Finally, for RCTD, a few excitatory neurons (Ex_2_L5 and Ex_10_L2_4) exhibited a high cell fraction in the corresponding cortical layer of a known layer specificity; however, other excitatory neurons presented heterogeneous patterns of distribution(这更不行

作者很贼,比较的三个软件没有一个常用的。

Receiver operating characteristic (ROC) curve analysis was implemented to compare the performance of the four different tools in predicting the layer-specific distribution of excitatory neurons


当然,文章都不用怎么看,作者的软件效果最好

结果3 Discovery of spatial heterogeneity of human lung tissue with CellDART

CellDART was further applied to normal lung spatial transcriptomic data.(正常组织样本数据的运用
The two normal lung tissues were dissected far from the tumor and pathologically confirmed to have no tumor cells


看看联合分析的结果


In both the lung 1 and lung 2 datasets, each cell type showed different distribution patterns across the segmented tissue domains。

 


In summary, CellDART could precisely localize the spatial distribution of heterogeneous cell types in normal lung tissue.

看看文献的结论

In conclusion, CellDART is capable of estimating the spatial cell compositions in complex tissues with high levels of heterogeneity by aligning the domain of single-cell and spatial transcriptomics data. The suggested method may help elucidate the spatial interaction of various cells in close proximity and track the cell-level transcriptomic changes while preserving the spatial context.(反正就是好😄)。

Method 关注一下算法

CellDART: Cell type inference with domain adaptation
  • First, a feature embedder that computes 64-dimensional embedding features from the gene expression data of either spatial spots or pseudospots was defined(首先,定义了一种特征嵌入器,该特征嵌入器根据空间点或伪点的基因表达数据计算64维嵌入特征 )。The feature embedder was comprised of two fully connected layers, each of which underwent batch normalization and activation by the ELU function(标准化和去除批次效应)。The outputs of the first layer and second layer have 1024 and 64 dimensions, respectively.(两层的维度还不一样)。
  • Source and domain classifiers were defined such that they could predict the cell fraction in each spot and discriminate pseudospots from spots, respectively.(初始的分类器)。The domain classifier consisted of two fully connected layers. The first layer with 32-dimensional output was connected to the embedded features。The source classifier is directly connected to the embedded features of the feature extractor as a one-layer model connected to the feature embedder. Therefore, the feature extractor attached to either of the classifiers was named a source or domain classification model. The source and domain classification model shared the feature extractor。(理解上还是比较简单的)。

最后,看一下示例代码

CellDART Example Code: mouse brain

加载模块
import scanpy as sc
import pandas as pd
import numpy as np
import seaborn as sns
import matplotlib.pyplot as plt 
import da_cellfraction
from utils import random_mix
from sklearn.manifold import TSNE

1. Data load

load scanpy data - 10x datasets

sc.set_figure_params(facecolor="white", figsize=(8, 8))
sc.settings.verbosity = 3

adata_spatial_anterior = sc.datasets.visium_sge(
    sample_id="V1_Mouse_Brain_Sagittal_Anterior"
)
adata_spatial_posterior = sc.datasets.visium_sge(
    sample_id="V1_Mouse_Brain_Sagittal_Posterior"
)

#Normalize
for adata in [
    adata_spatial_anterior,
    adata_spatial_posterior,
]:
    sc.pp.normalize_total(adata, inplace=True)
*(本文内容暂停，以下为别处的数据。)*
/-- `dropRecoveryProbe` changes nothing but: stations, bus. -/
@[simp] theorem State.dropRecoveryProbe_keeps (s : State) :
    (s.dropRecoveryProbe).pending = s.pending ∧
    (s.dropRecoveryProbe).channels = s.channels ∧
    (s.dropRecoveryProbe).evt = s.evt ∧
    (s.dropRecoveryProbe).trip = s.trip ∧
    (s.dropRecoveryProbe).sched = s.sched ∧
    (s.dropRecoveryProbe).mon = s.mon ∧
    (s.dropRecoveryProbe).req = s.req ∧
    (s.dropRecoveryProbe).ring = s.ring ∧
    (s.dropRecoveryProbe).mem = s.mem ∧
    (s.dropRecoveryProbe).port = s.port ∧
    (s.dropRecoveryProbe).pcie = s.pcie ∧
    (s.dropRecoveryProbe).chan = s.chan := by
  unfold State.dropRecoveryProbe; (repeat split) <;> simp

/-- `endRecovery` changes nothing but: stations, bus, mon. -/
@[simp] theorem State.endRecovery_keeps (s : State) :
    (s.endRecovery).pending = s.pending ∧
    (s.endRecovery).channels = s.channels ∧
    (s.endRecovery).evt = s.evt ∧
    (s.endRecovery).trip = s.trip ∧
    (s.endRecovery).sched = s.sched ∧
    (s.endRecovery).req = s.req ∧
    (s.endRecovery).ring = s.ring ∧
    (s.endRecovery).mem = s.mem ∧
    (s.endRecovery).port = s.port ∧
    (s.endRecovery).pcie = s.pcie ∧
    (s.endRecovery).chan = s.chan := by
  simp [State.endRecovery]

/-- `resetRunningJob` changes nothing but: stations, bus, sched, req, ring. -/
@[simp] theorem State.resetRunningJob_keeps (s : State) :
    (s.resetRunningJob).pending = s.pending ∧
    (s.resetRunningJob).channels = s.channels ∧
    (s.resetRunningJob).evt = s.evt ∧
    (s.resetRunningJob).trip = s.trip ∧
    (s.resetRunningJob).mon = s.mon ∧
    (s.resetRunningJob).mem = s.mem ∧
    (s.resetRunningJob).port = s.port ∧
    (s.resetRunningJob).pcie = s.pcie ∧
    (s.resetRunningJob).chan = s.chan ∧
    (s.resetRunningJob).ring.iface = s.ring.iface ∧
    (s.resetRunningJob).ring.desc = s.ring.desc ∧
    (s.resetRunningJob).ring.requestHead = s.ring.requestHead ∧
    (s.resetRunningJob).ring.requestTail = s.ring.requestTail ∧
    (s.resetRunningJob).ring.completionHead = s.ring.completionHead ∧
    (s.resetRunningJob).ring.eventHead = s.ring.eventHead ∧
    (s.resetRunningJob).ring.eventTail = s.ring.eventTail ∧
    (s.resetRunningJob).ring.eventLap = s.ring.eventLap ∧
    (s.resetRunningJob).ring.completionMod = s.ring.completionMod ∧
    (s.resetRunningJob).ring.eventMod = s.ring.eventMod ∧
    (s.resetRunningJob).ring.eventWrites = s.ring.eventWrites := by
  unfold State.resetRunningJob; split <;> simp

/-- `enterRecovering` changes nothing but: stations, channels, evt, trip, sched, bus, mon, req, ring. -/
@[simp] theorem State.enterRecovering_keeps (s : State) (r : LinkReason) :
    (s.enterRecovering r).pending = s.pending ∧
    (s.enterRecovering r).mem = s.mem ∧
    (s.enterRecovering r).port = s.port ∧
    (s.enterRecovering r).pcie = s.pcie ∧
    (s.enterRecovering r).ring.iface = s.ring.iface ∧
    (s.enterRecovering r).ring.desc = s.ring.desc ∧
    (s.enterRecovering r).ring.requestHead = s.ring.requestHead ∧
    (s.enterRecovering r).ring.requestTail = s.ring.requestTail ∧
    (s.enterRecovering r).ring.completionHead = s.ring.completionHead ∧
    (s.enterRecovering r).ring.eventHead = s.ring.eventHead ∧
    (s.enterRecovering r).ring.completionMod = s.ring.completionMod ∧
    (s.enterRecovering r).ring.eventMod = s.ring.eventMod := by
  unfold State.enterRecovering; cases r <;> simp
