/-- Settles O16, by the present condition: CRITICAL is left or kept, and elsewhere the first alarm
test that passes decides. -/
theorem conditionIsJudgedByTheLimits : Obligations.ConditionIsJudgedByTheLimits := by
  unfold Obligations.ConditionIsJudgedByTheLimits
  constructor
  · intro f l v h less plus inside high low
    have landing (hi : inside) := judge_critical_of_leaves (leavesCritical_iff.2 hi)
    obtain ⟨toHigh, toLow, toNormal⟩ := firstOf_spec (holdsHigh_iff (f := f) (l := l) (v := v))
      holdsLow_iff .highAlarm .lowAlarm
    exact ⟨fun hi => judge_critical_of_stays (mt leavesCritical_iff.1 hi),
      fun hi hh => (landing hi).trans (toHigh hh),
      fun hi hh hl => (landing hi).trans (toLow hh hl),
      fun hi hh hl => (landing hi).trans (toNormal hh hl),
      fun c hc => (judge_eq_critical_iff hc).trans entersCritical_iff⟩
  · intro f l v h above below heldHigh heldLow noHigh noLow
    have outside : ¬ entersCritical f l v = true :=
      mt entersCritical_iff.1 (not_or.2 ⟨noHigh, noLow⟩)
    obtain ⟨high, highToLow, highToNormal⟩ :=
      judge_highAlarm outside ▸ firstOf_spec holdsHigh_iff belowLow_iff .highAlarm .lowAlarm
    obtain ⟨low, lowToHigh, lowToNormal⟩ :=
      judge_lowAlarm outside ▸ firstOf_spec holdsLow_iff aboveHigh_iff .lowAlarm .highAlarm
    refine ⟨high, highToLow, highToNormal, low, lowToHigh, lowToNormal, fun c hc => ?_⟩
    have other : c ≠ .critical ∧ c ≠ .highAlarm ∧ c ≠ .lowAlarm := by
      refine ⟨?_, ?_, ?_⟩ <;> rintro rfl <;> simp at hc
    obtain ⟨notCritical, notHigh, notLow⟩ := other
    rw [judge_of_entryTests notCritical notHigh notLow outside]
    exact firstOf_spec aboveHigh_iff belowLow_iff .highAlarm .lowAlarm

end Sys2Proof.Machine
end

section
/-! ## The protective trip: what its operations do, the trip requests (R57, R58) and the resets
(R61, R62) -/

namespace Sys2Proof.Machine

/-! ### Notices and the trip unit -/

/-- A run of notices changes the event unit and the posted events alone. -/
theorem State.notifyAll_events (ns : List Notice) (s : State) : ∃ e w p l,
    ns.foldl State.notify s = { s with evt := e, ring := { s.ring with
      eventWrites := w, eventTail := p, eventLap := l } } := by
  induction ns generalizing s with
  | nil => exact ⟨s.evt, s.ring.eventWrites, s.ring.eventTail, s.ring.eventLap, rfl⟩
  | cons n ns ih =>
    obtain ⟨e, w, p, l, h⟩ := ih (s.notify n)
    exact ⟨e, w, p, l, h.trans (by rw [s.notify_eq n])⟩

theorem State.setTrip_drainList (u : TripUnit) (b : List Entry) (s : State) :
    (s.setTrip u).drainList b = (s.drainList b).setTrip u := by
  induction b generalizing s with
  | nil => rfl
  | cons e es ih =>
    have post : (s.setTrip u).canPost = s.canPost := rfl
    unfold State.drainList
    rw [post]
    split
    · exact ih (s.post e)
    · rfl

/-- The event unit does not see the trip unit. -/
theorem State.setTrip_notify (s : State) (u : TripUnit) (n : Notice) :
    (s.setTrip u).notify n = (s.notify n).setTrip u := by
  simp only [State.notify, State.drain, apply_ite (fun t : State => t.setTrip u),
    ← State.setTrip_drainList]
  rfl

/-- The notice of a change of the latch that carries the first cause (R51). -/
def State.latchNotice (s : State) (before after : Latch) : Notice :=
  s.tripNotice before after s.trip.firstCause.1 s.trip.firstCause.2

theorem State.latchNotice_eq (s : State) (before after : Latch) :
    s.latchNotice before after =
      { source := .trip, generation := 0, before := byteOf before.code, after := byteOf after.code
        detail := byteOf (s.trip.cause.elim 0 fun c => c.kind.code)
        value := (s.trip.cause.elim 0 CauseRecord.source).setWidth 16
        time := s.mon.time, classUrgent := false } := by
  unfold State.latchNotice TripUnit.firstCause
  cases s.trip.cause <;> rfl

/-! ### Raising a cause (R50) -/

section
variable {s : State} (k : CauseKind) (b : Byte)

theorem State.raiseCause_of_clear (h : s.trip.latch = .clear) :
    s.raiseCause k b = (s.notify (s.tripNotice .clear .tripped k.code b)).setTrip { s.trip with
      latch := .tripped
      cause := some { kind := k, source := b, time := s.mon.time, count := 1 } } := by
  unfold State.raiseCause
  rw [h]
  exact s.setTrip_notify _ _

theorem State.raiseCause_of_tripped (h : s.trip.latch = .tripped) :
    s.raiseCause k b = s.setTrip { s.trip with cause := s.trip.cause.map CauseRecord.again } := by
  unfold State.raiseCause
  rw [h]

theorem State.raiseCause_of_rearmWait (h : s.trip.latch = .rearmWait) :
    s.raiseCause k b = (s.notify (s.tripNotice .rearmWait .tripped k.code b)).setTrip { s.trip with
      latch := .tripped, cause := s.trip.cause.map CauseRecord.again
      marks := 0, guardQualified := false } := by
  unfold State.raiseCause
  rw [h]
  exact s.setTrip_notify _ _

/-- Whatever latch a cause finds, it hands some notices and leaves the latch TRIPPED. -/
theorem State.raiseCause_notifies (s : State) (k : CauseKind) (b : Byte) : ∃ ns u,
    s.raiseCause k b = (List.foldl State.notify s ns).setTrip u ∧ u.latch = .tripped := by
  cases h : s.trip.latch with
  | clear => exact ⟨[_], _, State.raiseCause_of_clear k b h, rfl⟩
  | tripped => exact ⟨[], _, State.raiseCause_of_tripped k b h, h⟩
  | rearmWait => exact ⟨[_], _, State.raiseCause_of_rearmWait k b h, rfl⟩

@[simp] theorem State.raiseCause_latch (s : State) (k : CauseKind) (b : Byte) :
    (s.raiseCause k b).trip.latch = .tripped := by
  obtain ⟨ns, u, raised, tripped⟩ := s.raiseCause_notifies k b
  rw [raised]
  exact tripped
Single cell Data: GSE115746

  • Download from GEO and use two files "GSE115746_cells_exon_counts.csv" and "GSE115746_complete_metadata_28706-cells.csv"
adata_cortex = sc.read_csv('../data/GSE115746_cells_exon_counts.csv').T
adata_cortex_meta = pd.read_csv('../data/GSE115746_complete_metadata_28706-cells.csv', index_col=0)
adata_cortex_meta_ = adata_cortex_meta.loc[adata_cortex.obs.index,]
adata_cortex.obs = adata_cortex_meta_
adata_cortex.var_names_make_unique()  
#Preprocessing
adata_cortex.var['mt'] = adata_cortex.var_names.str.startswith('Mt-')  # annotate the group of mitochondrial genes as 'mt'
sc.pp.calculate_qc_metrics(adata_cortex, qc_vars=['mt'], percent_top=None, log1p=False, inplace=True)
sc.pp.normalize_total(adata_cortex)
#PCA and clustering : Known markers with 'cell_subclass'
sc.tl.pca(adata_cortex, svd_solver='arpack')
sc.pp.neighbors(adata_cortex, n_neighbors=10, n_pcs=40)
sc.tl.umap(adata_cortex)
sc.tl.leiden(adata_cortex, resolution = 0.5)
sc.pl.umap(adata_cortex, color=['leiden','cell_subclass'])

sc.tl.rank_genes_groups(adata_cortex, 'cell_subclass', method='wilcoxon')
sc.pl.rank_genes_groups(adata_cortex, n_genes=20, sharey=False)

Select same gene features

adata_spatial_anterior.var_names_make_unique() 
inter_genes = [val for val in res_genes_ if val in adata_spatial_anterior.var.index]
print('Selected Feature Gene number',len(inter_genes))
adata_cortex = adata_cortex[:,inter_genes]

adata_spatial_anterior = adata_spatial_anterior[:,inter_genes]

Array of single cell & spatial data

  • Single cell data with labels
  • Spatial data without labels
mat_sc = adata_cortex.X
mat_sp = adata_spatial_anterior.X.todense()

df_sc = adata_cortex.obs

lab_sc_sub = df_sc.cell_subclass
sc_sub_dict = dict(zip(range(len(set(lab_sc_sub))), set(lab_sc_sub)))
sc_sub_dict2 = dict((y,x) for x,y in sc_sub_dict.items())
lab_sc_num = [sc_sub_dict2[ii] for ii in lab_sc_sub]
lab_sc_num = np.asarray(lab_sc_num, dtype='int')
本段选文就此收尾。